Полукровка - Елена Чижова 11 стр.


– Я хочу спросить. – Он обернулся. – Ты знаешь, как погиб твой отец?

– В Мозыре. Фашисты вошли в город, – он ответил и отвернулся к окну. – Вообще-то не город, так, большая деревня.

– Это я знаю. Ты рассказывал. Я хочу знать – как?

– Да что тут знать... – он говорил тихо. – Евреи.

– Это не ответ. Евреи гибли по-разному. Например, их сжигали. А пепел сбрасывали в реки. Его тоже... сожгли?

Отец молчал.

– Послушай, – Маша встала и прошлась по кухне. – Он – мой дед, я имею право...

Маша не успела закончить, потому что увидела его лицо. Нет, она не могла ошибиться: так он морщился всегда, когда ему было стыдно.

– Ты... стыдишься его смерти?!

Глаза отца стали тусклыми. Он отвел взгляд и коснулся лба. Пальцы, скользнув вниз, пробежали по лацканам пиджака и скрылись в пустом кармане. Как у профессора математики, стоявшего у доски. Броль Михаил Исаакович, чем-то похожий на брата Гену. Нет, она подумала, не на брата. На моего отца.
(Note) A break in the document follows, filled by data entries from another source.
/-- The counts of an entry that becomes valid, or stays valid with another match, are reset (R24). -/
theorem applyEffect_counts (e : Fin 64) : (applyEffect s).counts[e] =
    if s.staged.tables.streams[e].valid = true ∧ s.tables.streams[e] ≠ s.staged.tables.streams[e] then ⟨0, 0⟩
    else s.counts[e] := by
  have hturbines : (turbinesApplied s).counts = s.counts := (turbinesApplied_moves s).counts_stand id
  have htables : (turbinesApplied s).tables = s.staged.tables := State.tables_of_shell (turbinesApplied_moves s).shell
  have hreset : (countsReset s).counts[e] = _ := tabulate_get 64 _ e
  have hlanding : (landingCheck (generationsTaken s)).counts = (generationsTaken s).counts :=
    (landingCheck_moves (W := { Footprint.nothing with analysis := True }) trivial .refl).counts_stand id
  have hlast : (applyEffect s).counts = (blocksApplied s).counts := (applyEffect_moves s).counts_stand id
  rw [hlast, (bindingsApplied_moves s).counts_stand id, (entriesApplied_moves s).counts_stand id,
    (iceApplied_moves s).counts_stand id, hlanding, (generationsTaken_moves s).counts_stand id,
    (sourcesApplied_moves s).counts_stand id, hreset, htables, hturbines]

end

/-! ### What keeps a channel's configuration and generation -/

/-- The configuration and generation in force of channel `c` are the same. -/
def SameConfig (c : Fin 24) (s t : State) : Prop :=
  t.channels[c].config = s.channels[c].config ∧ t.channels[c].gen = s.channels[c].gen

section
variable {s t u : State} {c : Fin 24}

theorem SameConfig.trans (h : SameConfig c s t) (h' : SameConfig c t u) : SameConfig c s u :=
  ⟨h'.1.trans h.1, h'.2.trans h.2⟩

theorem SameConfig.of_channels (h : t.channels = s.channels) : SameConfig c s t := by
  rw [SameConfig, h]
  exact ⟨rfl, rfl⟩

theorem modChannel_config (f : Channel → Channel) (hf : ∀ x, (f x).config = x.config ∧ (f x).gen = x.gen) :
    SameConfig c s (s.modChannel c f) := by
  rw [SameConfig, modChannel_same]
  exact hf _

theorem settleCheck_config (c : Fin 24) (s : State) : SameConfig c s (settleCheck c s) := by
  unfold settleCheck
  split
  · exact modChannel_config _ fun _ => ⟨rfl, rfl⟩
  · exact ⟨rfl, rfl⟩

theorem endRun_config (c : Fin 24) (s : State) : SameConfig c s (endRun c s) := by
  rw [SameConfig, endRun_channel_same]
  exact ⟨rfl, rfl⟩

theorem bindCheck_config (c : Fin 24) (s : State) : SameConfig c s (bindCheck c s) := by
  unfold bindCheck
  split
  · split
    · split
      · exact modChannel_config _ fun _ => ⟨rfl, rfl⟩
      · exact modChannel_config _ fun _ => ⟨rfl, rfl⟩
    · exact ⟨rfl, rfl⟩
  · exact modChannel_config _ fun _ => ⟨rfl, rfl⟩

theorem adopt_config (c : Fin 24) (s : State) :
    (adopt c s).channels[c].config = s.tables.configOf c ∧ (adopt c s).channels[c].gen = s.generation := by
  rw [adopt_channels, upd_same]
  exact ⟨rfl, rfl⟩

theorem adoptSettling_config (c : Fin 24) (s : State) : SameConfig c (adopt c s) (adoptSettling c s) := by
  unfold adoptSettling
  extract_lets geometry u
  split
  · refine .trans ?_ (settleCheck_config c _)
    split
    · exact modChannel_config _ fun _ => ⟨rfl, rfl⟩
    · exact ⟨rfl, rfl⟩
  · refine .trans (.trans (endRun_config c u) ?_) (.of_channels (suspendCheck_channels _))
    exact modChannel_config _ fun _ => ⟨rfl, rfl⟩

/-- A channel without a difference, or outside RUNNING, takes configuration and generation at once (R38). -/
theorem takeGeneration_config (h : s.channels[c].config = s.tables.configOf c ∨ s.channels[c].state ≠ .running) :
    (takeGeneration c s).channels[c].config = s.tables.configOf c ∧
      (takeGeneration c s).channels[c].gen = s.generation := by
  unfold takeGeneration
  split
  next hsame =>
    obtain ⟨hconfig, hgen⟩ := bindCheck_config c (landingCheck (s.modChannel c fun x => { x with gen := s.generation }))
    rw [landingCheck_channels, modChannel_same] at hconfig hgen
    exact ⟨hconfig.trans hsame, hgen⟩
  next hother =>
    obtain ⟨haconfig, hagen⟩ := adopt_config c s
    split
    next hrun => exact absurd hrun (h.resolve_left hother)
    next =>
      obtain ⟨hconfig, hgen⟩ := adoptSettling_config c s
      exact ⟨hconfig.trans haconfig, hgen.trans hagen⟩
    all_goals
      obtain ⟨hconfig, hgen⟩ := bindCheck_config c (adopt c s)
      exact ⟨hconfig.trans haconfig, hgen.trans hagen⟩

/-- A RUNNING channel with a difference stays as it is (R38). -/
theorem takeGeneration_of_pending (h : s.channels[c].config ≠ s.tables.configOf c) (hrun : s.channels[c].state = .running) :
    takeGeneration c s = s := by
  simp only [takeGeneration, if_neg h, hrun]

theorem bindCheck_of_bound (hb : s.channelBound c = true) (hs : s.channels[c].state ≠ .unbound) : bindCheck c s = s := by
  rw [bindCheck, if_pos hb, if_neg hs]

theorem bindCheck_of_not_bound (hb : s.channelBound c = false) : bindCheck c s = s.modChannel c (Channel.rest .unbound) := by
  rw [bindCheck, hb, if_neg Bool.false_ne_true]

theorem channelBound_of_no_source (h : s.tables.sourceOf (.vibChannel c) = none) : s.channelBound c = false := by
  rw [State.channelBound, h]
  rfl

/-- A bound RUNNING channel without a difference takes the generation and nothing else. -/
theorem takeGeneration_of_same (h : s.channels[c].config = s.tables.configOf c) (hrun : s.channels[c].state = .running)
    (hb : s.channelBound c = true) :
    takeGeneration c s = landingCheck (s.modChannel c fun x => { x with gen := s.generation }) := by
  have hchannel : (landingCheck (s.modChannel c fun x => { x with gen := s.generation })).channels[c] =
      { s.channels[c] with gen := s.generation } := by rw [landingCheck_channels, modChannel_same]
  have htables : (landingCheck (s.modChannel c fun x => { x with gen := s.generation })).tables = s.tables := by
    rw [State.tables_of_shell (landingCheck_shell _)]
    rfl
  have hbound : (landingCheck (s.modChannel c fun x => { x with gen := s.generation })).channelBound c = true :=
    (State.channelBound_congr htables (by rw [hchannel])).trans hb
  have hstate : (landingCheck (s.modChannel c fun x => { x with gen := s.generation })).channels[c].state ≠ .unbound := by
    rw [hchannel]
    exact fun hu => absurd (hrun.symm.trans hu) (by decide)
  rw [takeGeneration, if_pos h, bindCheck_of_bound hbound hstate]

/-- A channel without a source and without a run is UNBOUND when it has taken the generation. -/
theorem takeGeneration_unbound (hsource : s.tables.sourceOf (.vibChannel c) = none) (hst : s.channels[c].state = .unbound) :
    (takeGeneration c s).channels[c].state = .unbound ∧ (takeGeneration c s).channels[c].expect = none := by
  unfold takeGeneration
  split
  · have hb : (landingCheck (s.modChannel c fun x => { x with gen := s.generation })).channelBound c = false :=
      channelBound_of_no_source (by rw [State.tables_of_shell (landingCheck_shell _)]; exact hsource)
    rw [bindCheck_of_not_bound hb, modChannel_same]
    exact ⟨rfl, rfl⟩
  · have hb : (adopt c s).channelBound c = false :=
      channelBound_of_no_source (by rw [State.tables_of_shell (adopt_shell c s)]; exact hsource)
    simp only [hst]
    rw [bindCheck_of_not_bound hb, modChannel_same]
    exact ⟨rfl, rfl⟩

/-! ### A channel's source (R25) -/

variable {old : Tables}

theorem leaveRun_unbind_channel (c : Fin 24) (s : State) :
    ∃ x, (leaveRun c .unbind s).channels[c] = Channel.rest .unbound x := by
  rw [leaveRun_eq, suspendCheck_channels, runLeft, if_pos (.inl rfl)]
  exact ⟨_, modChannel_same _ c _⟩

theorem sourceChange_of_lost {a : Fin 64} (ho : old.sourceOf (.vibChannel c) = some a)
    (hn : s.tables.sourceOf (.vibChannel c) = none) :
    (sourceChange old c s).channels[c].state = .unbound ∧ (sourceChange old c s).channels[c].expect = none := by
  have hdo : sourceChange old c s =
      if s.channels[c].state.inRun then leaveRun c .unbind s else s.modChannel c (Channel.rest .unbound) := by
    simp only [sourceChange, ho, hn]
  by_cases hin : s.channels[c].state.inRun = true
  · obtain ⟨x, hx⟩ := leaveRun_unbind_channel c s
    rw [hdo.trans (if_pos hin), hx]
    exact ⟨rfl, rfl⟩
  · rw [hdo.trans (if_neg hin), modChannel_same]
    exact ⟨rfl, rfl⟩

theorem sourceChange_of_kept {a b : Fin 64} (ho : old.sourceOf (.vibChannel c) = some a)
    (hn : s.tables.sourceOf (.vibChannel c) = some b) : sourceChange old c s =
      s.modChannel c fun x => { x with expect := if a = b ∧ old.streams[a] = s.tables.streams[b] then x.expect else none } := by
  have hdo : sourceChange old c s = if a = b ∧ old.streams[a] = s.tables.streams[b] then s
      else s.modChannel c fun x => { x with expect := none } := by simp only [sourceChange, ho, hn]
  rw [hdo]
  by_cases h : a = b ∧ old.streams[a] = s.tables.streams[b]
  · have hid : s.modChannel c (fun x => { x with expect := x.expect }) = s :=
      congrArg (fun v => { s with channels := v }) (upd_id (f := fun x : Channel => { x with expect := x.expect }) rfl)
    simp only [if_pos h, hid]
  · simp only [if_neg h]

theorem sourceChange_of_no_source (ho : old.sourceOf (.vibChannel c) = none) : sourceChange old c s = s := by
  simp only [sourceChange, ho]

/-- A change of source starts no run. -/
theorem sourceChange_not_running (h : s.channels[c].state ≠ .running) :
    (sourceChange old c s).channels[c].state ≠ .running := by
  cases ho : old.sourceOf (.vibChannel c) with
  | none => rwa [sourceChange_of_no_source ho]
  | some a =>
    cases hn : s.tables.sourceOf (.vibChannel c) with
    | none =>
      obtain ⟨hst, -⟩ := sourceChange_of_lost ho hn
      rw [hst]
      decide
    | some b =>
      rw [sourceChange_of_kept ho hn, modChannel_same]
      exact h

end

/-! ### One channel in an Apply -/

section
variable {s : State}

theorem sourceChange_at (old : Tables) (c : Fin 24) (s : State) : Moves (.atChannel c) s (sourceChange old c s) :=
  sourceChange_moves old c (Footprint.atChannel_runs c) .refl

theorem takeGeneration_at (c : Fin 24) (s : State) : Moves (.atChannel c) s (takeGeneration c s) :=
  takeGeneration_moves c (Footprint.atChannel_runs c) .refl

/-- An Apply seen from channel `c`: the source is looked at, then the generation is taken, in states that agree there with
the one before. -/
theorem applyEffect_channel (s : State) (c : Fin 24) : ∃ v w, v.channels[c] = s.channels[c] ∧
    (∀ i, instChannel i = c → v.insts[i] = (turbinesApplied s).insts[i]) ∧ v.shell = (landTables s).shell ∧
    SameChannel c (sourceChange s.tables c v) w ∧ w.shell = (landTables s).shell ∧
    (applyEffect s).channels[c] = (takeGeneration c w).channels[c] ∧
    ∀ i, instChannel i = c → (applyEffect s).insts[i] = (takeGeneration c w).insts[i] := by
  obtain ⟨hchannels, hinsts⟩ := afterGenerations_run s
  obtain ⟨v, ⟨hvc, hvi, hvs⟩, hsources⟩ := forAll_channel (sourceChange_at s.tables) c (countsReset s)
  obtain ⟨w, hw, hwc, hwi, -⟩ := forAll_channel takeGeneration_at c (sourcesApplied s)
  have hstart : (countsReset s).channels = s.channels := (turbinesApplied_moves s).channels_eq fun _ => id
  have hshell : v.shell = (landTables s).shell := hvs.trans (countsReset_shell s)
  have hboth := hsources.trans hw
  refine ⟨v, w, hvc.trans (by rw [hstart]), hvi, hshell, hboth, ?_, by rw [hchannels]; exact hwc, fun i hi => ?_⟩
  · exact hw.2.2.trans (sourcesApplied_shell s)
  · rw [hinsts]
    exact hwi i hi

theorem applyEffect_generation (s : State) : (applyEffect s).generation = (s.generation + 1) % 65536 :=
  State.generation_of_shell (applyEffect_shell s)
– Мать успела уйти, потому что догадалась. На ее руках были внуки, Сонины дети. Соня отправила на лето из Ленинграда. Я всегда боялся, когда ты уезжала в лагерь, и теперь боюсь, за Таточку... Она и отцу предлагала, просила, но он не хотел бросать мельницу, боялся, что без него сожгут...

– Немцы? – она перебила.

– Не знаю, – отец снова сморщился и покачал головой. – Какая разница! Немцы. Не немцы. Может, и не немцы...

– И что? Сожгли?

– Нет. Не знаю. А потом всех собрали и вывели за город...
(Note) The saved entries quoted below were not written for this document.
-- ==== Sys2Proof/Machine/Scan.lean ====
section
/-! DEFINITION. The hardware auto-scan pseudo-operations of spec/42_register_ops.md section 8 (R163, R166, R168). -/

namespace Sys2Proof.Machine

/-- FSCAN_START (42 R163). -/
def fscanStartOn (C : Config) (s : State) : State := (writeAllOn C C.fscanEnSeq s).give .done

/-- One frequency poll: the state after its reads, and its result (42 R163). -/
def fscanPollRun (C : Config) (s : State) : State × FscanResult :=
  let s1 := busReadOn C C.fscanR1 s
  if C.fscanDone s1.rsp.rdata then
    let s2 := busReadOn C C.fscanR2 s1
    (s2, if C.fscanHit s1.rsp.rdata s2.rsp.rdata then .found (C.fscanValue s1.rsp.rdata s2.rsp.rdata) else .notFound)
  else (s1, .busy)

/-- FSCAN_POLL (42 R163). -/
def fscanPollOn (C : Config) (s : State) : State :=
  (fscanPollRun C s).1.give (.fscan (fscanPollRun C s).2)

/-- At most `n` frequency polls; `TIMEOUT` when each is busy, with no further command (42 R163, R168). -/
def fscanWaitRun (C : Config) : Nat → State → State × FscanResult
  | 0, s => (s, .timeout)
  | n + 1, s =>
    if (fscanPollRun C s).2 = .busy then fscanWaitRun C n (fscanPollRun C s).1 else fscanPollRun C s

/-- FSCAN_WAIT (42 R163). -/
def fscanWaitOn (C : Config) (s : State) : State :=
  (fscanWaitRun C C.pollLimit s).1.give (.fscan (fscanWaitRun C C.pollLimit s).2)

/-- CSCAN_START (42 R166). -/
def cscanStartOn (C : Config) (s : State) : State := (writeAllOn C C.cscanEnSeq s).give .done

/-- One code poll: the CDCSS register first (42 R166). -/
def cscanPollRun (C : Config) (s : State) : State × CscanResult :=
  let s1 := busReadOn C C.cscanR1 s
  if C.cdcssHit s1.rsp.rdata then
    let s2 := busReadOn C C.cscanR2 s1
    (s2, .foundCdcss (C.cdcssValue s1.rsp.rdata s2.rsp.rdata))
  else
    let s3 := busReadOn C C.cscanR3 s1
    (s3, if C.ctcssHit s3.rsp.rdata then .foundCtcss (C.ctcssValue s3.rsp.rdata) else .notFound)

/-- CSCAN_POLL (42 R166). -/
def cscanPollOn (C : Config) (s : State) : State :=
  (cscanPollRun C s).1.give (.cscan (cscanPollRun C s).2)

/-- At most `n` code polls; `TIMEOUT` when each says `NOT_FOUND` (42 R166, R168). -/
def cscanWaitRun (C : Config) : Nat → State → State × CscanResult
  | 0, s => (s, .timeout)
  | n + 1, s =>
    if (cscanPollRun C s).2 = .notFound then cscanWaitRun C n (cscanPollRun C s).1 else cscanPollRun C s

/-- CSCAN_WAIT (42 R166). -/
def cscanWaitOn (C : Config) (s : State) : State :=
  (cscanWaitRun C C.pollLimit s).1.give (.cscan (cscanWaitRun C C.pollLimit s).2)

/-- FSCAN_START. -/
def execFscanStart (s : State) : Host.Outcome State Fault Refusal :=
  .next (fscanStartOn Config.board s)

/-- FSCAN_POLL. -/
def execFscanPoll (s : State) : Host.Outcome State Fault Refusal :=
  .next (fscanPollOn Config.board s)

/-- FSCAN_WAIT. -/
def execFscanWait (s : State) : Host.Outcome State Fault Refusal :=
  .next (fscanWaitOn Config.board s)

/-- CSCAN_START. -/
def execCscanStart (s : State) : Host.Outcome State Fault Refusal :=
  .next (cscanStartOn Config.board s)

/-- CSCAN_POLL. -/
def execCscanPoll (s : State) : Host.Outcome State Fault Refusal :=
  .next (cscanPollOn Config.board s)

/-- CSCAN_WAIT. -/
def execCscanWait (s : State) : Host.Outcome State Fault Refusal :=
  .next (cscanWaitOn Config.board s)

end Sys2Proof.Machine
end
Пальцы побежали обратно: по лацкану, до самого лба... Отцовские глаза смотрели куда-то вглубь, как будто жили отдельно от тела. Как будто тоже видели это: калитки, пустая улица, слепые дома.

Те, кого он помнил всегда, шли с пустыми руками. Их никто не обманывал: сказали, ведут на смерть. Маша смотрела и видела их руки: пальцы, бегущие по лацканам пиджаков. Их пальцы надеялись укрыться в пустых карманах, вздрагивали, шевелясь на ходу. Пыль, поднятая тяжелыми башмаками, оседала на коже. Темные фигуры колыхались в белом мареве, становясь мнимыми математическими величинами...

Математики, инженеры... Технари – замкнутый орден, существующий на особых правах. Когда-то давно они все прошли той деревенской дорогой. Те, кто сгинули. И те, кто спаслись...

– Его расстреляли?

– Нет. Его – нет, – отец ответил спокойно, как будто говорил о чужом.

– Как это? – она спросила растерянно.

– Всех привели к оврагу. Приказали раздеться догола. Отец отказался. Сказал, что не станет. Евреям нельзя открывать наготу. Тогда они приказали вырыть яму. Зарыли в землю – живым, – отцовский голос дрогнул. Как пальцы, бегущие по обшлагам.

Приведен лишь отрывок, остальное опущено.